If they are extracted from a trusted registry, policies can be applied on the registry to extract secure and authenticated images.

Continuous learning

Constantly evaluate the state and Settings of your application to learn and improve. For example, a review of the container’s historical memory usage leads to the conclusion that we can allocate less memory and save money in the long run.

Protect vital services

With Pod priority, you can decide how important it is to set up different services to run. For example, for better stability you need to make RabbitMQ Pods more important than your application pods. Or your entry controller Pods are more important than your data processing Pods to keep the service available to the user.

Zero down time

Enables zero downtime upgrades of clusters and services by running all services in HA. This will also ensure higher availability for your customers.

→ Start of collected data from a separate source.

/-- The 270 steps of spec/opcode_table.json. Encoded instructions act for the issuing slot of `State.cur`; an event
names where it happens and what the outside or the schedule chooses. -/
inductive Instr where
  -- 0x00 to 0x2F: integer, predicate and control (06)
  | nop
  | nopTail (tl : Fin 4) (bits : BitVec 64)
  | halt | yield
  | bkpt (code : BitVec 6)
  | add (x : Alu2) | sub (x : Alu2) | mul (x : Alu2) | mulh (x : Alu2) | div (x : Alu2) | rem (x : Alu2)
  | and (x : Alu2) | or (x : Alu2) | xor (x : Alu2) | andn (x : Alu2)
  | shl (x : Alu2) | shr (x : Alu2) | sar (x : Alu2) | rot (x : Alu2)
  | clz (x : Alu1) | ctz (x : Alu1) | popc (x : Alu1)
  | min (x : Alu2) | max (x : Alu2)
  | abs (x : Alu1) | neg (x : Alu1)
  | cmp (x : CmpF) | sel (x : SelF) | movi (x : MoviF) | movhi (x : MovhiF) | ext (x : Alu1)
  | bfx (x : BitF) | bfi (x : BitF) | lea (x : LeaF) | madr (x : MadrF) | mov (x : GG)
  | pand (x : PPP) | por (x : PPP) | pxor (x : PPP) | pnot (x : PP) | pmov (x : PmovF) | pany (x : PanyF)
  | br (off : BitVec 32) | brp (q : Guard) (off : BitVec 32) | bcmp (x : BcmpF)
  | call (off : BitVec 32) | calli (x : G1) | ret | retReg (x : G1) | jmpi (x : G1)
  | loop (ctr : Fin 2) (d : GOp) (off : BitVec 32)
  | waitev | waitevGuarded (q : Guard)
  | eventWake (k : CoreId) (sl : Fin 4)
  | trap (code : BitVec 6) | eret
  | aptest (x : AptestF) | apcvt (x : ApcvtF) | time (x : GD) | meter (x : GD)
  | deferredCauseTake (k : CoreId) (sl : Fin 4)
  -- 0x58 to 0x6C: vectors (07)
  | vadd (x : V3) | vsub (x : V3) | vmul (x : V3) | vfma (x : V4) | vdiv (x : VF3) | vsqrt (x : VF2)
  | vmin (x : VN3) | vmax (x : VN3) | vabs (x : VN2) | vneg (x : VN2) | vcmp (x : VcmpF) | vsel (x : VselF)
  | vlog (x : VlogF) | vsh (x : VshF) | vcvt (x : VcvtF) | vfn (x : VfnF) | vred (x : VredF) | vscan (x : V2)
  | vperm (x : VN3) | vbcast (x : VbcastF) | vext (x : VextF) | vins (x : VinsF) | vmov (x : VN2)
  | vclass (x : VclassF) | flg (d : GOp) | flgMasked (x : GG)
  -- 0x70 to 0x77: blocks (07)
  | badd (x : B3) | bmul (x : B3) | bfma (x : B4) | bnorm (x : B2) | brenorm (x : BrenormF) | bquant (x : BquantF)
  | bdeq (x : BfgF) | bscale (x : BfgF) | bscalePow2 (x : BscaleKF) | bdot (x : B3)
  | vectorComplete (k : CoreId) (i : Nat)
  -- 0x78 to 0x7D: matrix and scan (08)
  | mcfg (x : McfgF) | mrun (x : MrunF) | mfeed (x : MfeedF) | mzero (x : MzeroF) | mload (x : MloadF)
  | mdrainVector (x : MdrainVF) | mdrainSram (x : MdrainSF) | mstat (x : MstatF)
  | scancfg (x : ScancfgF) | scan (x : ScanF) | scanstSave (x : G1) | scanstLoad (x : G1)
  | operandPairTake (k : CoreId) | scaleTokenTake (k : CoreId) (e : Edge)
  | mrunComplete (k : CoreId) | mfeedComplete (k : CoreId) (e : Edge)
  | scanChunk (k : CoreId) | scanStep (k : CoreId) | scanComplete (k : CoreId)
  -- 0x30 to 0x3F: memory (09)
  | ld (x : LdF) | st (x : LdF) | lds (x : LdsF) | stf (x : LdF)
  | fesetFull (x : FesetF) | fesetEmpty (x : FesetF) | fetest (x : FetestF)
  | ldv (x : LdvF) | stv (x : LdvF) | ldb (x : LdbF) | stb (x : LdbF)
  | ldg (x : LdgF) | stg (x : LdgF) | ldgv (x : LdgvF) | stgv (x : LdgvF)
  | amo (x : AmoF) | amog (x : AmogF) | fence (x : FenceF) | mon (x : MonF) | mwait (x : MwaitF)
  | mwaitTimeout (k : CoreId) (sl : Fin 4)
  | globalLoadReturn (k : CoreId) (i : Nat) (bad : Bool)
  | globalAccessPerform (k : CoreId) (i : Nat) (bad : Bool)
  -- 0x40 to 0x4C: messages, semaphores, streams (09)
  | send (x : SendF) | sendv (x : SendvF) | sendb (x : SendbF)
  | messageInject (k : CoreId) (i : Nat)
  | tagset (x : TagsetF) | tagget (x : TaggetF) | chk (x : ChkF)
  | semsig (x : SemsigF) | semwait (x : SemwaitF) | semget (x : SemgetF) | semset (x : SemsetF)
  | shape (x : ShapeF) | copy (x : CopyF) | copyRing (x : CopyRingF)
  | copyTileComplete (k : CoreId) (n : Fin 8) (bad : Bool) | copyComplete (k : CoreId) (n : Fin 8)
  | space (x : SpaceF) | freeSpaceNotice (k : CoreId) (i : Nat)
  | cntwait (x : G2) | berthOut (x : BerthF) | berthIn (x : BerthF) | berthClose (x : G1)
  | berthDataArrival (k : CoreId) (i : Nat)
  -- 0x50 to 0x57: tides, chunks, laces, tasks (09)
  | tide (x : TideF) | tidewait (x : TidewaitF) | tideq (x : TideqF)
  | chunkinit (x : ChunkinitF) | getchunk (x : GetchunkF)
  | tideContributionArrival (p : Nat) (i : Nat) | tideWithdrawal (p : Nat) (i : Nat)
  | homeQueryRequest (p : Nat) (i : Nat) | chunkRequest (p : Nat) (i : Nat) | tideAnswerArrival (p : Nat) (i : Nat)
  | lace (x : LaceF) | unlace | unlaceStatus (x : GD) | relace (x : GD) | laceq (x : GD)
  | laceForwardHead (i : Nat) | laceTimeout (k : CoreId) (sl : Fin 4)
  | spawn (x : GG) | migrate (x : MigrateF) | taskid (x : TaskidF)
  -- arriving messages (03, 09, 13)
  | messageArrival (i : Nat) (err : Nat)
  | deliver (k : CoreId) (i : Nat) | deposit (k : CoreId) (i : Nat) | addblock (k : CoreId) (i : Nat)
  | inline (k : CoreId) (i : Nat) | wake (k : CoreId) (i : Nat) | tideAction (k : CoreId) (i : Nat)
  | lockedContribution (k : CoreId) (i : Nat) | renorm (k : CoreId) (i : Nat)
  | newExponentNotice (k : CoreId) (i : Nat) | sysmsg (k : CoreId) (i : Nat)
  -- 0x7E: SYS (13, 14, 16)
  | mfs (x : MfsF) | mts (x : MtsF)
  | invalS1Page (x : G2) | invalS1All (x : G2) | invalS2Page (x : G2) | invalS2All (x : G2)
  | ctxsv (x : G1) | ctxld (x : G1) | sramclr (x : G2) | frmld (x : FrmldF) | frminv (x : FrminvF)
  | grpset (x : GrpF) | rankset (x : GrpF)
  | rankTableUpdateAck (p : Nat) (i : Nat)
  | streamRestart (k : CoreId) (n : Fin 8) | streamEnd (k : CoreId) (n : Fin 8)
  | migtRequestAct (k : CoreId) (n : Fin 4) | watchdog (k : CoreId) (sl : Fin 4)
  -- launches (15)
  | launchPacket (p : Nat) | dependenceSatisfied (p : Nat) (i : Nat)
  | launchPlace (p : Nat) | launchStart (p : Nat) (i : Nat) | launchComplete (p : Nat) (i : Nat)
  -- pre-emption, moves, translation (13, 14, 16), and what happens at the module's own pace
  | preemptPhase1 (p : Nat) | preemptPhase2 (p : Nat) | preemptPhase3 (p : Nat) | preemptResume (p : Nat) (vf : Nat)
  | moveFlushMarker (k : CoreId) | moveCopy (k : CoreId)
  | translationRequest (k : CoreId) (i : Nat) | walkComplete (f : Nat) (i : Nat) (bad : Nat) | invalDrop (i : Nat)
  | balanceAddReturn (i : Nat) | railVoteUpdate (r : Nat) | tokenRefill (r : Nat) | sramScrub (k : CoreId)
  | sampleLogWrite (i : Nat) | orderLogStop (p : Nat) (reason : Fin 4) (pos : BitVec 21) (seq : BitVec 32)
  | berthCredit (i : Nat) | berthJoin (i : Nat) | sysRemoteAccess (i : Nat)
  -- register writes and reads that are steps of their own (13, 15 to 18)
  | lcWrite (k : CoreId) (sl : Fin 4) (ctr : Fin 2) (v : Word)
  | stackRegWrite (k : CoreId) (sl : Fin 4) (lim : Bool) (v : Word)
  | tstWrite (k : CoreId) (sl : Fin 4) (lvl : Fin 4) (v : Word)
  | wdogWrite (k : CoreId) (v : Word)
  | partdefWrite (f : Nat) (v : Word) | rvoteWrite (p : Nat) (v : Word)
  | migtWrite (k : CoreId) (n : Fin 4) (v : Word)
  | lcstateWrite (v : Word) | reprowWrite (f : Nat) (v : Word)
  | stopEntryWrite (p : Nat) (r : Fin 17) (v : Word)
  | ownerWrite (k : CoreId) (samp : Bool) (lvl : Fin 4) (v : Word)
  | ologctlWrite (p : Nat) (v : Word) | eccstatRead (k : CoreId)
  -- what the outside decides (15 to 17, 19)
  | launchApertureWrite (vf : Nat) (part : Nat) (off : Nat) (bytes : List Byte)
  | meteringBoundary (f : Nat) (energy : List Nat)
  | quayGrantWindow (q : Nat) (demand : QuayDemand)
  | memoryThrottleReport (q : Nat) (b : Option Nat)
  | devloadResponse (q : Nat) (severe : Bool) | devloadRestore (q : Nat)
  | sensorRead (sn : Nat) (t : Nat) | railRepower (r : Nat)
  | flitCheckFail (k : CoreId) (link : FlitLink) (replays : Nat) | parityError (k : CoreId) (sl : Option (Fin 4))
  | powerOn (fuseOk : Bool) (root dm : FwImage) (raise : BitVec 32) (untrained : List Nat) (quays : QuayStart)
  | railRegulationTimeout (r : Nat) | skewMeasure (f : Nat) (ofs : BitVec 32) (err : BitVec 16)
  | hostWrite (x : HostDest) (data : LineData) | cxlSnoop (h : Nat) (line : Nat)
  | netRequestFrame (x : NetFrame) | netAckFrame (q : Nat) (id : NetId) (data : Option (List Byte))
  | netRetransmitTimeout (q : Nat) (id : NetId)
  | attestationRequest (nonce : List Byte)
  | quayLaneFailure (q : Nat) | ageingMonitorMeasure (k : CoreId) (link : Fin 4) (wire : Nat)
  | configurationRequest (x : CfgReq)
  deriving DecidableEq, Repr
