-- ==== Sys2Proof/Machine/Ops.lean ====
section
/-! DEFINITION. The named operations over the state: places, memory, energy and counters, notices, taking an exception
(R297, R408) and returning from one (R182), retirement with hardware loops (R78), and the frame that every encoded
instruction runs in (R29, R135, R138, R157, R187). -/

namespace Sys2Proof.Machine

/-! ### Reaching the parts of the state -/

def State.core (s : State) (k : CoreId) : Core := (mget s.cores k).getD Core.wiped
def State.setCore (s : State) (k : CoreId) (c : Core) : State := { s with cores := mset s.cores k c }
def State.modCore (s : State) (k : CoreId) (f : Core → Core) : State := s.setCore k (f (s.core k))

def Core.slot (c : Core) (n : Fin 4) : Slot := c.slots[n]
def Core.setSlot (c : Core) (n : Fin 4) (x : Slot) : Core := { c with slots := c.slots.set n x }

def State.slot (s : State) (k : CoreId) (n : Fin 4) : Slot := (s.core k).slot n
def State.modSlot (s : State) (k : CoreId) (n : Fin 4) (f : Slot → Slot) : State :=
  s.modCore k fun c => c.setSlot n (f (c.slot n))

/-- The issuing slot. -/
def State.me (s : State) : Slot := s.slot s.cur.core s.cur.slot
def State.modMe (s : State) (f : Slot → Slot) : State := s.modSlot s.cur.core s.cur.slot f
def State.modRegs (s : State) (k : CoreId) (n : Fin 4) (f : Regs → Regs) : State :=
  s.modSlot k n fun x => { x with r := f x.r }
def State.modTrap (s : State) (k : CoreId) (n : Fin 4) (f : TrapRegs → TrapRegs) : State :=
  s.modSlot k n fun x => { x with t := f x.t }
def State.modMem (s : State) (k : CoreId) (f : CoreMem → CoreMem) : State :=
  s.modCore k fun c => { c with mem := f c.mem }
def State.modUnits (s : State) (k : CoreId) (f : Units → Units) : State :=
  s.modCore k fun c => { c with unit := f c.unit }
def State.modCoreRegs (s : State) (k : CoreId) (f : CoreRegs → CoreRegs) : State :=
  s.modCore k fun c => { c with regs := f c.regs }

def State.field (s : State) (f : Nat) : Field := (mget s.fields f).getD Field.reset
def State.modField (s : State) (f : Nat) (g : Field → Field) : State :=
  { s with fields := mset s.fields f (g (s.field f)) }
def State.part (s : State) (p : Nat) : Partition := (mget s.parts p).getD Partition.absent
def State.modPart (s : State) (p : Nat) (g : Partition → Partition) : State :=
  { s with parts := mset s.parts p (g (s.part p)) }
def State.modCtx (s : State) (p : Nat) (g : PartCtx → PartCtx) : State :=
  s.modPart p fun x => { x with ctx := g x.ctx }
def State.vf (s : State) (v : Nat) : VfSt := (mget s.vfs v).getD VfSt.reset
def State.modVf (s : State) (v : Nat) (g : VfSt → VfSt) : State := { s with vfs := mset s.vfs v (g (s.vf v)) }
def State.quay (s : State) (q : Nat) : Quay := (mget s.quays q).getD Quay.reset
def State.modQuay (s : State) (q : Nat) (g : Quay → Quay) : State := { s with quays := mset s.quays q (g (s.quay q)) }
def State.sensor (s : State) (n : Nat) : Sensor := (mget s.sensors n).getD ⟨0, 0⟩
def State.modMod (s : State) (g : ModRegs → ModRegs) : State := { s with regs := g s.regs }

/-! ### Places (R13, R14, R25, R349) -/

def posX (k : CoreId) : Nat := k % 1152
def posY (k : CoreId) : Nat := k / 1152
def coreAt (x y : Nat) : CoreId := y * 1152 + x
/-- A position packed as R13. -/
def packPos (k : CoreId) : BitVec 21 := BitVec.ofNat 21 (posX k + 2048 * posY k)
/-- The core a packed position names, if it lies on the grid. -/
def unpackPos (b : BitVec 21) : Option CoreId :=
  let x := (b.extractLsb' 0 11).toNat
  let y := (b.extractLsb' 11 10).toNat
  if x < 1152 && y < 896 then some (coreAt x y) else none
def fieldOf (k : CoreId) : Nat := (posY k / 128) * 12 + posX k / 96
def fieldX (f : Nat) : Nat := f % 12
def fieldY (f : Nat) : Nat := f / 12
/-- The band of a core's rail in its field (R349). -/
def bandOf (k : CoreId) : Fin 4 := Fin.ofNat 4 (posY k % 128 / 32)

/-- Bit fields of PARTDEF (R329). -/
def pdValid (d : Word) : Bool := d.getLsbD 63
def pdNum (d : Word) : Nat := (d.extractLsb' 14 7).toNat
/-- The partition that holds a field (R329). -/
def State.partOfField (s : State) (f : Nat) : Option Nat :=
  let d := (s.field f).partdef
  if pdValid d then some (pdNum d) else none
def State.partOf (s : State) (k : CoreId) : Option Nat := s.partOfField (fieldOf k)
/-- Partition number of a core's field, 0 when it has none. -/
def State.partNum (s : State) (k : CoreId) : Nat := (s.partOf k).getD 0

/-- The fields of a partition, row by row (R328). -/
def Partition.fields (p : Partition) : List Nat :=
  (List.range p.fh).flatMap fun j => (List.range p.fw).map fun i => (p.fy0 + j) * 12 + p.fx0 + i
def Partition.holds (p : Partition) (k : CoreId) : Bool :=
  let fx := fieldX (fieldOf k)
  let fy := fieldY (fieldOf k)
  p.valid && p.fx0 ≤ fx && fx < p.fx0 + p.fw && p.fy0 ≤ fy && fy < p.fy0 + p.fh

/-- Cores of a partition that are not in their wiped state. -/
def State.coresOf (s : State) (p : Nat) : List CoreId :=
  (s.cores.map (·.1)).filter fun k => s.partOf k == some p

def gtidVf (g : Word) : Nat := (g.extractLsb' 38 9).toNat
def gtidLaunch (g : Word) : Nat := (g.extractLsb' 22 16).toNat
def gtidRank (g : Word) : BitVec 22 := g.extractLsb' 0 22
/-- A GTID (R27). -/
def mkGtid (vf launch : Nat) (rank : BitVec 22) : Word :=
  (0#17 ++ BitVec.ofNat 9 vf ++ BitVec.ofNat 16 launch ++ rank)

/-- Number of ranks of the launch that holds a core. -/
def Held.ranks (h : Held) : Nat := h.w * h.h * h.s
/-- The core and slot of a rank by R25. -/
def Held.home (h : Held) (rank : Nat) : CoreId × Fin 4 :=
  (coreAt (h.x0 + rank / h.s % h.w) (h.y0 + rank / h.s / h.w), Fin.ofNat 4 (rank % h.s))
/-- The rank of a core and slot by R25. -/
def Held.rankAt (h : Held) (k : CoreId) (n : Fin 4) : Nat := ((posY k - h.y0) * h.w + (posX k - h.x0)) * h.s + n.val

/-- Entry of the rank exception table (R358). -/
structure RankEnt where
  v : Bool
  transit : Bool
  launch : Nat
  rank : Nat
  slot : Fin 4
  pos : BitVec 21
  deriving DecidableEq, Repr

def rankEnt (w : Word) : RankEnt :=
  ⟨w.getLsbD 63, w.getLsbD 62, (w.extractLsb' 46 16).toNat, (w.extractLsb' 24 22).toNat,
   Fin.ofNat 4 (w.extractLsb' 21 2).toNat, w.extractLsb' 0 21⟩

def rankWord (e : RankEnt) : Word :=
  BitVec.ofBool e.v ++ BitVec.ofBool e.transit ++ BitVec.ofNat 16 e.launch ++ BitVec.ofNat 22 e.rank ++ 0#1 ++
    BitVec.ofNat 2 e.slot.val ++ e.pos

/-- The valid entry of the exception table for a rank (R358). -/
def State.rankLookup (s : State) (p launch rank : Nat) : Option RankEnt :=
  ((s.part p).ctx.ranks.toList.map rankEnt).find? fun e => e.v && e.launch == launch && e.rank == rank

/-- Where messages for a rank of a launch go (R26, R358). -/
def State.route (s : State) (h : Held) (rank : Nat) : CoreId × Fin 4 :=
  match s.rankLookup h.part h.launch rank with
  | some e => ((unpackPos e.pos).getD 0, e.slot)
  | none => h.home rank

/-- The core and slot that hold a GTID. -/
def State.findTask (s : State) (g : Word) : Option (CoreId × Fin 4) :=
  s.cores.findSome? fun (k, c) =>
    ((List.finRange 4).find? fun n => (c.slot n).st != .empty && (c.slot n).gtid == g).map fun n => (k, n)

/-! ### Memory -/

def Memory.get (m : Memory) (a : Nat) : Byte :=
  match m with
  | [] => 0
  | (a', b) :: m => if a = a' then b else Memory.get m a

def Memory.put (m : Memory) (a : Nat) (b : Byte) : Memory :=
  match m with
  | [] => if b = 0 then [] else [(a, b)]
  | (a', b') :: m =>
    if a = a' then (if b = 0 then m else (a, b) :: m)
    else if a < a' then (if b = 0 then (a', b') :: m else (a, b) :: (a', b') :: m)
    else (a', b') :: Memory.put m a b

/-- Addresses above `lo` rise strictly, and no listed byte is the 0 that an unlisted one reads as. -/
def Memory.wfFrom (lo : Nat) (m : Memory) : Bool :=
  match m with
  | [] => true
  | (a, b) :: m => lo ≤ a && b != 0 && Memory.wfFrom (a + 1) m

/-- The canonical form of a memory. -/
def Memory.wf (m : Memory) : Bool := Memory.wfFrom 0 m

/-- `n` bytes from `a`, little-endian (R5). -/
def Memory.readLE (m : Memory) (a : Nat) : Nat → Nat
  | 0 => 0
  | n + 1 => (m.get a).toNat + 256 * Memory.readLE m (a + 1) n

/-- The low `n` bytes of `v` stored from `a`, little-endian. -/
def Memory.writeLE (m : Memory) (a : Nat) (n : Nat) (v : Nat) : Memory :=
  match n with
  | 0 => m
  | n + 1 => Memory.writeLE (m.put a (BitVec.ofNat 8 v)) (a + 1) n (v / 256)

def Memory.readBytes (m : Memory) (a : Nat) : Nat → List Byte
  | 0 => []
  | n + 1 => m.get a :: Memory.readBytes m (a + 1) n

def Memory.writeBytes (m : Memory) (a : Nat) : List Byte → Memory
  | [] => m
  | b :: l => Memory.writeBytes (m.put a b) (a + 1) l

/-- Bytes of `v` from `a` where bit i of `mask` is 1, for i below `n`. -/
def Memory.writeMask (m : Memory) (a : Nat) (n : Nat) (v : Nat) (mask : Nat) : Memory :=
  match n with
  | 0 => m
  | n + 1 =>
    Memory.writeMask (if mask % 2 = 1 then m.put a (BitVec.ofNat 8 v) else m) (a + 1) n (v / 256) (mask / 2)

/-- Little-endian value of a list of bytes. -/
def leBytes : List Byte → Nat
  | [] => 0
  | b :: l => b.toNat + 256 * leBytes l

/-- `n` bytes of `v`. -/
def toBytes (v : Nat) : Nat → List Byte
  | 0 => []
  | n + 1 => BitVec.ofNat 8 v :: toBytes (v / 256) n

/-! ### Generic addresses (R96) -/

def winBits (a : Word) : BitVec 4 := a.extractLsb' 60 4
def isGlobal (a : Word) : Bool := winBits a == 0
def isLocal (a : Word) : Bool := winBits a == 0xE && a.extractLsb' 16 44 == 0#44
def isBerth (a : Word) : Bool := winBits a == 0xD && a.extractLsb' 2 58 == 0#58
/-- SRAM offset of a local address. -/
def offOf (a : Word) : Nat := (a.extractLsb' 0 16).toNat
def localAddr (o : Nat) : Word := 0xE000000000000000#64 + BitVec.ofNat 64 o
/-- The sum that keeps its window (R167, R242). -/
def addOff (a : Word) (d : Word) : Word := winBits a ++ (a + d).extractLsb' 0 60

/-! ### Free values -/

/-- A fresh free word (entry 5 of the log). -/
def State.fresh (s : State) : Word × State := (Config.word s.free, { s with free := s.free + 1 })

/-! ### Energy and counters (R344, R385) -/

/-- A bucketed sum in a list of counts. -/
def madd (l : List (Nat × Nat)) (k n : Nat) : List (Nat × Nat) := mset l k ((mget l k).getD 0 + n)

/-- Charge `n` events of class `c` to a VF on a core's meter: CAL × MSCALE rounded toward zero to 2^-8 pJ. Class 31 is
never charged; it stands for a head that the table has no class for. -/
def CoreRegs.charge (r : CoreRegs) (ms : Nat) (vf : Nat) (c : Fin 32) (n : Nat) : CoreRegs :=
  let e := r.cal[c].toNat * ms / 4096 * n
  if e = 0 ∨ c = 31 then r else { r with meter := mset r.meter vf (((mget r.meter vf).getD 0 + e) % 2 ^ 56) }

/-- Increase of a meter since the last boundary, in 2^-8 pJ (R345). -/
def meterInc (now last : List (Nat × Nat)) (vf : Nat) : Nat :=
  ((mget now vf).getD 0 + 2 ^ 56 - (mget last vf).getD 0) % 2 ^ 56

/-- One counter of a bank: `n` events of `code`, attributed to a slot where they have one (R385). -/
def countOne (ctl ev val : Word) (i : Nat) (code : Nat) (sl : Option (Fin 4)) (n : Nat) : Word :=
  if ctl.getLsbD i && (ev.extractLsb' 0 8).toNat == code && !val.getLsbD 63 &&
      (!ctl.getLsbD 8 || sl == some (Fin.ofNat 4 (ctl.extractLsb' 9 2).toNat)) then
    let t := (val.extractLsb' 0 48).toNat + n
    BitVec.ofBool false ++ BitVec.ofBool (val.getLsbD 62 || 2 ^ 48 ≤ t) ++ 0#14 ++ BitVec.ofNat 48 t
  else val

def Bank.count (b : Bank) (code : Nat) (sl : Option (Fin 4)) (n : Nat) : Bank :=
  if b.ctl.extractLsb' 0 4 = 0#4 then b
  else { b with val := Vector.ofFn fun i : Fin 4 => countOne b.ctl b.ev[i] b.val[i] i.val code sl n }

/-- Count `n` events of an event code on a core (R385). -/
def State.count (s : State) (k : CoreId) (code : Nat) (sl : Option (Fin 4)) (n : Nat := 1) : State :=
  s.modCoreRegs k fun r => { r with bank := r.bank.count code sl n }

/-- MSCALE of a core: (SETPT / 400 mV)² of its rail with 16 fraction bits, rounded toward zero (R329, R352). -/
def State.mscale (s : State) (k : CoreId) : Nat :=
  let v := (s.field (fieldOf k)).rails[bandOf k].setpt.toNat
  v * v * 65536 / 160000

/-- QCUR (R329). -/
def qIdle (q : Word) : Bool := q.getLsbD 4
def qVf (q : Word) : Nat := (q.extractLsb' 32 9).toNat
/-- The current VF of a partition. -/
def Partition.current (x : Partition) : Option Nat :=
  if qIdle x.qcur then none else some (qVf x.qcur)

/-- The current VF of a core, which its charges fall to (R344). A core that has none issues nothing; a charge there would
fall to `d`. -/
def State.vfOn (s : State) (k : CoreId) (d : Nat) : Nat :=
  (((s.partOf k).bind fun p => (s.part p).current)).getD d

/-- Charge the current VF of a core for an event of a slot. -/
def State.charge (s : State) (k : CoreId) (sl : Fin 4) (c : Fin 32) (n : Nat := 1) : State :=
  let v := s.vfOn k (gtidVf (s.slot k sl).gtid)
  s.modCoreRegs k fun r => r.charge (s.mscale k) v c n

/-! ### Event latches and semaphores (R178, R261) -/

def State.setEv (s : State) (k : CoreId) (sl : Fin 4) : State := s.modSlot k sl fun x => { x with ev := true }

/-- What a slot has been granted of semaphore `n` and has not yet taken (R136). -/
def Slot.owes (x : Slot) (n : BitVec 8) : Nat :=
  match x.grant with
  | some (m, t) => if m = n then t.toNat else 0
  | none => 0

/-- What is left of semaphore `n` beside the grants not yet taken. -/
def Core.freeSem (c : Core) (n : BitVec 8) : Nat := c.mem.sem[n.toFin].toNat - (c.slots.toList.map (·.owes n)).sum

/-- Grant waiters of semaphore `n`, earliest first, as many as the count allows; a waiter whose threshold is not met
holds the later ones (R261). -/
def grantLoop (n : BitVec 8) (q : List (Fin 4 × BitVec 8 × BitVec 16)) (cnt : Nat) :
    List (Fin 4 × BitVec 16) × List (Fin 4 × BitVec 8 × BitVec 16) :=
  match q with
  | [] => ([], [])
  | (sl, m, t) :: q =>
    if m = n then
      if t.toNat ≤ cnt then
        let (g, q') := grantLoop n q (cnt - t.toNat)
        ((sl, t) :: g, q')
      else ([], (sl, m, t) :: q)
    else
      let (g, q') := grantLoop n q cnt
      (g, (sl, m, t) :: q')

/-- Test the waiters of a semaphore (R261). A grant takes nothing: the granted head takes its threshold as it issues. -/
def Core.grants (c : Core) (n : BitVec 8) : Core :=
  let (g, q) := grantLoop n c.mem.semQ (c.freeSem n)
  g.foldl (fun c e => c.setSlot e.1 { c.slot e.1 with grant := some (n, e.2) }) { c with mem := { c.mem with semQ := q } }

Use POD anti-affinity to ensure that multiple copies of a POD are scheduled on different nodes to ensure service availability through planned and unplanned cluster node outages.

My Disruptions policies, using POD Disruptions, at all costs ensure that you have the lowest number of POD copies!

Plan to fail

Hardware will eventually fail and software will eventually run. — (Michael Hutton)

conclusion

As we all know, Kubernetes has become the de facto choreography platform standard for DevOps. Kubernetes addresses the storms generated by production environments from the perspective of availability, scalability, security, resilience, resource management, and monitoring. Since many companies use Kubernetes in production, the best practices mentioned above must be followed to scale applications smoothly and reliably.